OpenAI launched the new moderation model omni-moderation-latest on the Moderation API (open new window). The new model, GPT-4o, is also capable of carrying out completions from both text and image inputs and, at all anyway countable, surpasses our former model in its performance especially for non-English languages. OpenAI decided to upgrade GPT-4o Moderation API model to bulid more robsut.
Like the prior version of the model, this model deploys OpenAI’s GPT-based classifiers to determine if content should be flagged for any category of hate, violence self-harm, and more and include features for additional harm categories.
Furthermore, it affords greater specificity of moderation decisions by normalizing probability scores with the potential of content to correspond to the category in question. The new moderation model is being offered for free for all the developers through GPT-4o Moderation API.
Major features of the Upgraded GPT-4o Moderation API
- Multimodal harm classification across six categories: the new model is also capable of ascertaining the risk that an image, as a single element or concerning the text, may be deemed undesirable. This is supported today for the following categories: violence which is classified as violence and violence/graphic, self-harm classified as self-harm, self-harm/intent, self-harm/instruction, and sexual, not including sexual/minor. All other categories today are text-only and we have plans to provide more support for multimedia expectations in the future.
- Two new text-only harm categories: The new model can identify harm in two more categories than in our prior models: Illicit, which includes instructions or advice on how to commit an offense – say, “How to shoplift” and illicit/violent, which is the same as the former but involves violence.
- More accurate scores, especially for non-English content: on our internal multimodal eval on a test of 40 languages, this new model was 42% better than the previous model and better in 98% of the languages we tried. In low-resource languages like Khmer and Swati, it increased by 70%, while languages like Telugu, Bengali, and Marathi increased by 6.4, 5.6, and 4.6 respectively.

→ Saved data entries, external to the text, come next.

/-- R54, R55, R64, R65, R23: a Configure Tower that leaves a tower of the running job enabled is a Pass Cause, and one that leaves a
disabled tower disabled is none. A Key Target above a lowered key maximum becomes it and is handed on. A changed curve
reference first abandons an ACTIVE pass; where no new pass begins, each zone at or above the abandoned cursor then has a Zone
Update, handed on too; where neither hands one on, no SETTLED is raised. A changed enabled field re-evaluates Restricted Motion
(R82), and a Dispatch Scan is made (R80). That those Zone Updates come after the Pass Cause is the model's reading (log entry
11). -/
def Obligations.ConfiguringARunningTowerCausesAPass : Prop :=
  ∀ (s : State) (f : Frame) (rest : List Frame) (j : SlotIdx) (u : TowerIdx),
    Waits s .configureTower f rest → f.payload.length = 13 → configOk f.payload = true →
    u8 f.payload 0 = j.val → u8 f.payload 1 = u.val → s.runningSlot = some j →
    let old := s.record j u
    let new := old.configure f.payload
    let on := u8 f.payload 2 = 1
    let ready := towerReady s.library new
    let mean := match new.coverage, new.zoneMap with
      | some c, some m => some ((2 * c.sum + m.zones) / (2 * m.zones))
      | _, _ => none
    let sameCurves := old.keyCurve = new.keyCurve ∧ old.sweepCurve = new.sweepCurve
    let updated := fun z : ZoneIdx => on ∧ (s.pass u).state = .active ∧ ¬ sameCurves ∧ ready = false ∧ (s.pass u).cursor ≤ z.val
    (on ∨ old.enabled = false) →
    ∃ t, exec .configureTower s = .next t
      ∧ Answered s f rest 0 (loadAnswer j u t) t
      ∧ OnlyChanges [.jobs, .engine, .motion, .trim, .notice, .link] s t
      ∧ JobWritten s t j (look s.jobs j).job.label (s.withRecord j u new)
      ∧ (on → ((s.pass u).state = .none ∨ sameCurves) → t.pass u = (s.pass u).caused ready mean)
      ∧ (on → (s.pass u).state = .active → ¬ sameCurves →
          t.pass u = { s.pass u with state := .none, rerun := false }.caused ready mean)
      ∧ (¬ on → t.pass u = s.pass u)
      ∧ (∀ v, v ≠ u → t.pass v = s.pass v)
      ∧ ((∀ z g, s.targetOf u z = some g → g.k ≤ old.keyMax) → ∀ z g, t.targetOf u z = some g → g.k ≤ new.keyMax)
      ∧ (∀ z,
          let clamped := (s.setJobs t.jobs).afterClamp u z old.keyMax new.keyMax
          ((¬ updated z ∨ s.targetOf u z = none) →
            t.targetOf u z = clamped.targetOf u z ∧ StartedOrSame clamped t u z)
          ∧ ∀ g, updated z → clamped.targetOf u z = some g →
            HandedOn clamped t u z { g with
              k := (max 0 (min (new.keyMax : Int) (g.b + (s.trimOf u z).trim + new.offsets.getD z.val 0))).toNat })
      ∧ (∀ v z, v ≠ u → t.targetOf v z = s.targetOf v z ∧ StartedOrSame s t v z)
      ∧ (∀ v z, (t.trimOf v z).trim = (s.trimOf v z).trim) ∧ SameLimits s t
      ∧ (old.enabled ≠ new.enabled → Reevaluated s t (fun v => v = u || (s.tower v).enabled))
      ∧ (old.enabled = new.enabled →
          t.motion.restricted = s.motion.restricted ∧ look t.notice.records 2 = look s.notice.records 2)
      ∧ (old.keyMax ≤ new.keyMax → (∀ z, ¬ updated z) →
          t.motion.watch = s.motion.watch ∧ look t.notice.records 7 = look s.notice.records 7)
      ∧ (∀ k, k ≠ 2 → k ≠ 7 → look t.notice.records k = look s.notice.records k)
      ∧ ScanExhausted t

- In the previous model, only English was supported but even in Spanish, German, Italian, Polish, Vietnamese, Portuguese, French, Chinese Indonesian, and English, this new model outperforms the previous model in English.

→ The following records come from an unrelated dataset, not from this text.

-- ==== Sys2Proof/Laws/Families.lean ====
section
/-! SUPPORT. The frame of every command family: which blocks a request's handler and an event's step may change. -/

namespace Sys2Proof.Machine

/-- A load request changes no block but those its accepted body may. -/
theorem loadRequest_frame {p : List Byte} {ok : Bool} {refusal : List Byte} {body : SlotIdx → TowerIdx → Verdict} {s : State}
    {bs : List Block} (h : ∀ j t s' extra, body j t = .accept s' extra → OnlyChanges bs s s') :
    OnlyChanges bs s (loadRequest p ok refusal body s).state := by
  unfold loadRequest
  dsimp only
  split
  · split
    · split
      · exact .refl _ s
      · split
        · exact .refl _ s
        · next j t _ _ _ _ s' extra hb => exact h _ _ _ _ hb
    · exact .refl _ s
  · exact .refl _ s

/-! ### Ink curves -/

theorem changeLibrary_frame (c x s) : OnlyChanges [.library, .jobs] s (changeLibrary c x s) :=
  ((setLibrary_frame s _).mono (by simp)).trans ((setJobs_frame _ _).mono (by simp))

theorem loadCurve_frame (p s) : OnlyChanges [.library, .jobs] s (loadCurve p s).state := by
  unfold loadCurve
  dsimp only
  repeat' split
  all_goals first | exact .refl _ s | exact changeLibrary_frame _ _ s

theorem eraseCurve_frame (p s) : OnlyChanges [.library, .jobs] s (eraseCurve p s).state := by
  unfold eraseCurve
  dsimp only
  repeat' split
  all_goals first | exact .refl _ s | exact changeLibrary_frame _ _ s

/-! ### Jobs -/

theorem readiness_write_frame (j t r s) : OnlyChanges [.jobs] s (readinessEvaluation j (writeRecord j t r s)) :=
  (writeRecord_frame _ _ _ _).trans (readinessEvaluation_frame _ _)

theorem setJobLabel_frame (p s) : OnlyChanges [.jobs] s (setJobLabel p s).state := by
  unfold setJobLabel
  dsimp only
  repeat' split
  all_goals first | exact .refl _ s | exact (storeJob_frame _ _ _).trans (readinessEvaluation_frame _ _)

theorem clearTowerTrim_frame (t s) : OnlyChanges [.trim] s (clearTowerTrim t s) := setTrim_frame s _

theorem disableTower_frame (t s) :
    OnlyChanges [.engine, .motion, .trim, .cycle, .notice] s (disableTower t s) := by
  unfold disableTower
  exact .after (leaveHold_frame _ _) (.after (clearTowerTrim_frame _ _) (.after (putPass_frame _ _ _)
    (.after (withdrawTargets_frame _ _ _) (.after (dropTargets_frame _ _) (.after (clearWatches_frame _ s) (.refl _ s))))))

theorem configurePass_frame (t old new s) : OnlyChanges [.engine, .motion, .notice] s (configurePass t old new s) := by
  unfold configurePass
  split
  · exact .after (passCause_frame _ _) (.refl _ s)
  · split
    · exact .after (zoneUpdates_frame _ _ _) (.after (passCause_frame _ _) (.after (putPass_frame s _ _) (.refl _ s)))
    · exact .after (passCause_frame _ _) (.refl _ s)

theorem handOnConfigure_frame (t old new s) :
    OnlyChanges [.engine, .motion, .trim, .cycle, .notice] s (handOnConfigure t old new s) := by
  unfold handOnConfigure
  dsimp only
  refine .after (dispatchScan_frame _) ?_
  have h1 : OnlyChanges [.engine, .motion, .trim, .cycle, .notice] s
      (if new.keyMax < old.keyMax then clampTargets t new.keyMax s else s) :=
    .ite ((clampTargets_frame t new.keyMax s).mono (by decide)) (.refl _ s)
  have h2 : OnlyChanges [.engine, .motion, .trim, .cycle, .notice] s
      (if old.enabled && !new.enabled then disableTower t _ else _) :=
    .ite (.after (disableTower_frame t _) h1) h1
  have h3 : OnlyChanges [.engine, .motion, .trim, .cycle, .notice] s
      (if old.enabled != new.enabled then evalRestricted _ else _) := .ite (.after (evalRestricted_frame _) h2) h2
  exact .ite (.after (configurePass_frame t old new _) h3) h3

- Calibrated scores: the new model’s scores now more accurately represent the likelihood that a given piece of content violates the policies and will be far more aligned in future moderation models.

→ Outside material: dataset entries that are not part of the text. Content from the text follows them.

/-- That hand-on, as it is in another state in which the zone stands so, under the settings and the Press Phase of `s`. -/
theorem changeoverTargets_rewritten {r : State} {jobs : Vector JobSlot 2} {g : Target} (place : (s.tower u).covers z = true)
    (target : s.targetOf u z = some g) (beyond : (s.tower u).keyMax < g.k) (same : jobs = s.jobs)
    (phase : r.cycle.phase = s.cycle.phase) (stands : SameAt r s u z) :
    (changeoverTargets s).zone u z = (rewriteTarget u z g (s.tower u).keyMax (r.setJobs jobs)).zone u z
      ∧ (changeoverTargets s).targetOf u z = some { g with k := (s.tower u).keyMax } := by
  have clamped := changeoverTargets_clamped s u z place target beyond
  have frame := uncovered_frame s u
  have before : SameAt (r.setJobs jobs) (s.uncovered u) u z :=
    SameAt.trans ⟨stands.zone, stands.target, stands.moves⟩ (uncovered_covered s u z place)
  generalize (s.tower u).keyMax = k at *
  generalize s.uncovered u = w at *
  refine ⟨clamped.zone.trans (rewriteTarget_zone_congr (frame.jobs.trans same.symm) ?_ before g k), ?_⟩
  · rw [frame.cycle, setJobs_cycle, phase]
  · rw [clamped.target, rewriteTarget_targetOf, if_pos ⟨rfl, rfl⟩]

/-- A zone without a place loses E, B and K and is told so. -/
theorem changeoverTargets_withdrawn (placeless : (s.tower u).covers z = false) :
    (changeoverTargets s).targetOf u z = none
      ∧ (changeoverTargets s).zone u z = { s.zone u z with state := (s.zone u z).state.withoutTarget } := by
  have same := changeoverTargets_sameAt s u z
  have none : (s.uncovered u).targetOf u z = none := by rw [uncovered_targetOf, if_neg (by rw [placeless]; decide)]
  rw [clampTarget_fits fun g target => by rw [none] at target; cases target] at same
  refine ⟨same.target.trans none, same.zone.trans ?_⟩
  rw [State.uncovered, withdrawTargets_zone, if_pos ⟨rfl, by simp [placeless]⟩, zone_congr (dropped_frame s).motion]

/-- The hand-ons of a changeover, after the passes are abandoned and Key Targets dropped. -/
theorem changeoverTargets_handing : Handing s.dropped (changeoverTargets s) := by
  rw [changeoverTargets_eq]
  exact changeoverTowers_handing s.dropped

end

/-! ### The passes (R66) -/

theorem beginPasses_pass (s : State) (v : TowerIdx) : (beginPasses s).pass v
    = if (s.tower v).enabled then (s.pass v).caused (look s.running.ready v) (s.tower v).mean? else s.pass v := by
  have fold : ∀ (l : List TowerIdx), l.Nodup → ∀ w : State, w.jobs = s.jobs →
      (l.foldl (fun s t => if (s.tower t).enabled then passCause t s else s) w).pass v
        = if v ∈ l ∧ (s.tower v).enabled = true then (w.pass v).caused (look s.running.ready v) (s.tower v).mean? else w.pass v := by
    intro l
    induction l with
    | nil => exact fun _ w _ => (if_neg fun both => List.not_mem_nil both.1).symm
    | cons u l ih =>
      intro once w jobs
      obtain ⟨fresh, once⟩ := List.nodup_cons.1 once
      rw [List.foldl_cons, tower_congr jobs]
      by_cases enabled : (s.tower u).enabled = true
      · rw [if_pos enabled, ih once (passCause u w) ((passCause_frame u w).jobs.trans jobs), passCause_pass, running_congr jobs,
          tower_congr jobs]
        by_cases here : u = v
        · subst here
          rw [if_neg fun both => fresh both.1, if_pos rfl, if_pos ⟨List.mem_cons_self, enabled⟩]
        · simp only [if_neg here, List.mem_cons, Ne.symm here, false_or]
      · rw [if_neg enabled, ih once w jobs]
        by_cases here : u = v
        · subst here
          rw [if_neg fun both => enabled both.2, if_neg fun both => enabled both.2]
        · simp only [List.mem_cons, Ne.symm here, false_or]
  have whole := fold allTowers allTowers_nodup s rfl
  simpa [beginPasses, mem_allTowers] using whole

/-! ### The blocks after the exchange of the jobs (R128, steps 3 to 6) -/

theorem clearWatches_motion (p : TowerIdx → Bool) (s : State) :
    (clearWatches p s).motion = { s.motion with watch := tab fun t => look s.motion.watch t && !p t } := rfl

theorem clearWatches_zone (p : TowerIdx → Bool) (s : State) (u : TowerIdx) (z : ZoneIdx) :
    (clearWatches p s).zone u z = s.zone u z := rfl

theorem clearWatches_sweeps (p : TowerIdx → Bool) (s : State) : (clearWatches p s).sweeps = s.sweeps := rfl

theorem cleared_motion (p : TowerIdx → Bool) {s d w : State} (handed : Handing d w) (same : d.motion = s.motion) :
    (clearWatches p w).motion = { s.motion with
      zones := (clearWatches p w).motion.zones, queue := (clearWatches p w).motion.queue
      watch := (clearWatches p w).motion.watch } := by
  rw [clearWatches_motion, handed.motion, same]

/-- The Motion Scheduler after step 4 of R128, but for Restricted Motion. -/
def State.rested (s : State) : State := clearWatches (fun _ => true) (changeoverTargets s)

/-- The state that the Dispatch Scan of a changeover finds. -/
def State.beforeScan (s : State) (carry : Bool) : State := beginPasses (changeoverTrim carry (evalRestricted s.rested))

section
variable (s : State) (carry : Bool)

theorem rested_frame : OnlyChanges [.engine, .motion, .notice] s s.rested :=
  ((changeoverTargets_frame s).mono (by decide)).trans ((clearWatches_frame _ _).mono (by decide))

theorem beforeScan_motion : (s.beforeScan carry).motion = (evalRestricted s.rested).motion :=
  (beginPasses_frame _).motion.trans (changeoverTrim_frame _ _).motion

theorem beforeScan_notice : (s.beforeScan carry).notice = (evalRestricted s.rested).notice :=
  (beginPasses_frame _).notice.trans (changeoverTrim_frame _ _).notice

theorem beforeScan_zone (u : TowerIdx) (z : ZoneIdx) : (s.beforeScan carry).zone u z = (changeoverTargets s).zone u z := by
  rw [zone_congr (beforeScan_motion s carry), (evalRestricted_sameAt _ u z).zone, State.rested, clearWatches_zone]

theorem beforeScan_targetOf (u : TowerIdx) (z : ZoneIdx) :
    (s.beforeScan carry).targetOf u z = (changeoverTargets s).targetOf u z := by
  rw [State.beforeScan, targetOf_of_targets (beginPasses_targets _), targetOf_congr (changeoverTrim_frame _ _).engine,
    targetOf_congr (evalRestricted_frame _).engine, State.rested, targetOf_congr (clearWatches_frame _ _).engine]

theorem beforeScan_pass (v : TowerIdx) : (s.beforeScan carry).pass v
    = if (s.tower v).enabled then (s.pass v).abandon.caused (look s.running.ready v) (s.tower v).mean?
      else { (s.pass v).abandon with sweep := none } := by
  have frame : OnlyChanges [.engine, .motion, .trim, .notice] s (changeoverTrim carry (evalRestricted s.rested)) :=
    ((rested_frame s).mono (by decide)).trans (((evalRestricted_frame _).mono (by decide)).trans
      ((changeoverTrim_frame _ _).mono (by decide)))
  have engine : (changeoverTrim carry (evalRestricted s.rested)).engine = (changeoverTargets s).engine :=
    (changeoverTrim_frame _ _).engine.trans ((evalRestricted_frame _).engine.trans (clearWatches_frame _ _).engine)
  have pass : (changeoverTrim carry (evalRestricted s.rested)).pass v
      = { (s.pass v).abandon with sweep := if (s.tower v).enabled then (s.pass v).sweep else none } := by
    have passes : (changeoverTargets s).engine.passes = s.dropped.engine.passes := (changeoverTargets_handing s).passes
    rw [State.pass, engine, passes]
    exact look_tab ..
  rw [State.beforeScan, beginPasses_pass, tower_congr frame.jobs, running_congr frame.jobs, pass]
  split
  · rfl
  · rfl

theorem changeoverTrim_rest : (changeoverTrim carry s).trim = { s.trim with
    zones := (changeoverTrim carry s).trim.zones, saturated := (changeoverTrim carry s).trim.saturated
    armed := (changeoverTrim carry s).trim.armed } := rfl

theorem beyondLimit_iff {limit : Nat} {x : Int} : beyondLimit limit x = true ↔ clampTrim limit x ≠ x := by
  simp only [beyondLimit, clampTrim, clampInt, Bool.or_eq_true, decide_eq_true_eq]
  omega

theorem changeoverTrim_saturated (u : TowerIdx) : look (changeoverTrim carry s).trim.saturated u = true
    ↔ carry = true ∧ ∃ z, (s.tower u).covers z = true
      ∧ clampTrim (s.tower u).trimLimit (s.trimOf u z).trim ≠ (s.trimOf u z).trim := by
  rw [changeoverTrim, setTrim_trim, look_tab, List.any_eq_true]
  simp only [mem_allZones, true_and, Bool.and_eq_true, beyondLimit_iff, and_assoc, exists_and_left]

theorem Trim.rest_trans {s b t : Trim} (zones : t = { b with zones := t.zones })
    (rest : b = { s with zones := b.zones, saturated := b.saturated, armed := b.armed }) :
    t = { s with zones := t.zones, saturated := t.saturated, armed := t.armed } := by rw [zones, rest]

theorem beforeScan_trim : (s.beforeScan carry).trim = (changeoverTrim carry s).trim := by
  have frame : OnlyChanges [.engine, .motion, .notice] s (evalRestricted s.rested) :=
    (rested_frame s).trans ((evalRestricted_frame _).mono (by decide))
  have towers (u) : (evalRestricted s.rested).tower u = s.tower u := tower_congr frame.jobs u
  rw [State.beforeScan, (beginPasses_frame _).trim, changeoverTrim, changeoverTrim, setTrim_trim, setTrim_trim]
  simp only [State.trimOf, towers, frame.trim]

theorem rested_motion : s.rested.motion = { s.motion with
    zones := s.rested.motion.zones, queue := s.rested.motion.queue, watch := s.rested.motion.watch } := by
  unfold State.rested
  exact cleared_motion _ (changeoverTargets_handing s) (dropped_frame s).motion

theorem rested_limits : s.rested.motion.cap = s.motion.cap ∧ s.rested.motion.concurrency = s.motion.concurrency
    ∧ s.rested.motion.restricted = s.motion.restricted := by
  rw [rested_motion]
  exact ⟨rfl, rfl, rfl⟩

theorem rested_watch (u : TowerIdx) : look s.rested.motion.watch u = false := by
  rw [State.rested, clearWatches_motion]
  exact (look_tab ..).trans (Bool.and_false _)

theorem rested_sweeps : s.rested.sweeps = s.sweeps := by
  unfold State.rested
  rw [clearWatches_sweeps, (changeoverTargets_handing s).sweeps, sweeps_congr (congrArg Motion.queue (dropped_frame s).motion)]

theorem rested_records {k : Fin 8} (settled : k ≠ 7) : look s.rested.notice.records k = look s.notice.records k := by
  rw [State.rested, (clearWatches_frame _ _).notice, (changeoverTargets_handing s).records k settled, (dropped_frame s).notice]

theorem rested_settled : ∃ us : List TowerIdx, us.Pairwise (· < ·) ∧ (∀ u, TowerSettles s.dropped u → u ∈ us)
    ∧ (∀ u ∈ us, look s.motion.watch u = true) ∧ (∀ u ∈ us, TargetsFit s.dropped u → TowerSettles s.dropped u)
    ∧ look s.rested.notice.records 7 = settledBy s.cycle.sheetCount us (look s.notice.records 7) := by
  obtain ⟨us, sub, all, set, fit, record⟩ := changeoverTowers_settled allTowers_nodup s.dropped
  rw [(dropped_frame s).motion] at set
  rw [(dropped_frame s).cycle, (dropped_frame s).notice] at record
  refine ⟨us, (List.pairwise_lt_finRange 12).sublist sub, fun u => all u (mem_allTowers u), set, fit, ?_⟩
  have same : changeoverTargets s = allTowers.foldl (fun s t => changeoverTower t s) s.dropped := changeoverTargets_eq s
  rw [State.rested, (clearWatches_frame _ _).notice, same]
  exact record

theorem towerSettles_dropped (u : TowerIdx) : TowerSettles s.dropped u ↔ TowerSettles s u := by
  have frame := dropped_frame s
  simp only [TowerSettles, ComesToRest, tower_congr frame.jobs, zone_congr frame.motion, frame.motion]

theorem targetsFit_dropped (u : TowerIdx) : TargetsFit s.dropped u
    ↔ ∀ z g, (s.tower u).covers z = true → s.targetOf u z = some g → g.k ≤ (s.tower u).keyMax := by
  simp only [TargetsFit, tower_congr (dropped_frame s).jobs, dropped_targetOf]
  refine forall₂_congr fun z g => ?_
  cases (s.tower u).covers z <;> simp

end

/-! ### What the Dispatch Scan leaves of them -/

theorem Scanned.restricted {s t : State} (h : Scanned s t) : t.motion.restricted = s.motion.restricted := by rw [h.motion]

/-- A rewritten Key Target that a Dispatch Scan finds has been handed on. -/
theorem Scanned.handedOn {y b t : State} {u : TowerIdx} {z : ZoneIdx} {g : Target} {k : Nat} (scanned : Scanned b t)
    (zone : b.zone u z = (rewriteTarget u z g k y).zone u z) (target : b.targetOf u z = some { g with k := k })
    (exhausted : ScanExhausted t) : HandedOn y t u z { g with k := k } := by
  refine ⟨(scanned.targetOf u z).trans target, (scanned.zones u z).congr zone.symm ?_ rfl, fun _ _ => exhausted⟩
  rw [handTarget_targetOf, putTarget_targetOf, if_pos ⟨rfl, rfl⟩, target]

section
variable {s t : State} {carry : Bool} (h : Scanned (s.beforeScan carry) t)
include h

theorem Scanned.changeover_zone (u : TowerIdx) (z : ZoneIdx) : t.targetOf u z = (changeoverTargets s).targetOf u z
    ∧ ∀ b : State, b.zone u z = (changeoverTargets s).zone u z → b.targetOf u z = (changeoverTargets s).targetOf u z →
      StartedOrSame b t u z := by
  refine ⟨(h.targetOf u z).trans (beforeScan_targetOf s carry u z), fun b zone target => (h.zones u z).congr ?_ ?_ rfl⟩
  · rw [zone, beforeScan_zone]
  · rw [target, beforeScan_targetOf]

theorem Scanned.changeover_withdrawn {u : TowerIdx} {z : ZoneIdx} (placeless : (s.tower u).covers z = false) :
    t.targetOf u z = none ∧ t.zone u z = { s.zone u z with state := (s.zone u z).state.withoutTarget } := by
  obtain ⟨none, zone⟩ := changeoverTargets_withdrawn s u z placeless
  obtain ⟨target, started⟩ := h.changeover_zone u z
  exact ⟨target.trans none, ((started _ rfl rfl).of_none none).trans zone⟩

theorem Scanned.changeover_fixed (u : TowerIdx) (z : ZoneIdx) :
    (t.zone u z).actual = (s.zone u z).actual ∧ (t.zone u z).settleUntil = (s.zone u z).settleUntil := by
  have fixed := (changeoverTargets_handing s).fixed u z
  rw [zone_congr (dropped_frame s).motion, ← beforeScan_zone s carry] at fixed
  have started := (h.zones u z).fixed
  exact ⟨started.1.trans fixed.1, started.2.trans fixed.2⟩

theorem Scanned.changeover_pass (v : TowerIdx) : t.pass v
    = if (s.tower v).enabled then (s.pass v).abandon.caused (look s.running.ready v) (s.tower v).mean?
      else { (s.pass v).abandon with sweep := none } := by
  rw [State.pass, h.frame.engine]
  exact beforeScan_pass s carry v

theorem Scanned.changeover_trimOf (u : TowerIdx) (z : ZoneIdx) : t.trimOf u z
    = { (s.trimOf u z).resetAveraging with trim := carriedTrim carry (s.tower u) z (s.trimOf u z).trim } := by
  have before : (s.beforeScan carry).trimOf u z
      = { (s.trimOf u z).resetAveraging with trim := carriedTrim carry (s.tower u) z (s.trimOf u z).trim } := by
    rw [trimOf_congr (beforeScan_trim s carry), changeoverTrim_trimOf]
  rw [h.averaging u z (by rw [before]; rfl), before]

AI content moderation tools supplement compliance with platform policies and also assist human moderators in maintaining the well-being of digital platforms. As with the previous model, the new moderation model is available free of charge for all developers through the GPT-4o Moderation API with the limits depending on the tier. To get started, visit this link with more information on GPT-4o Moderation API guide opens in a new tab.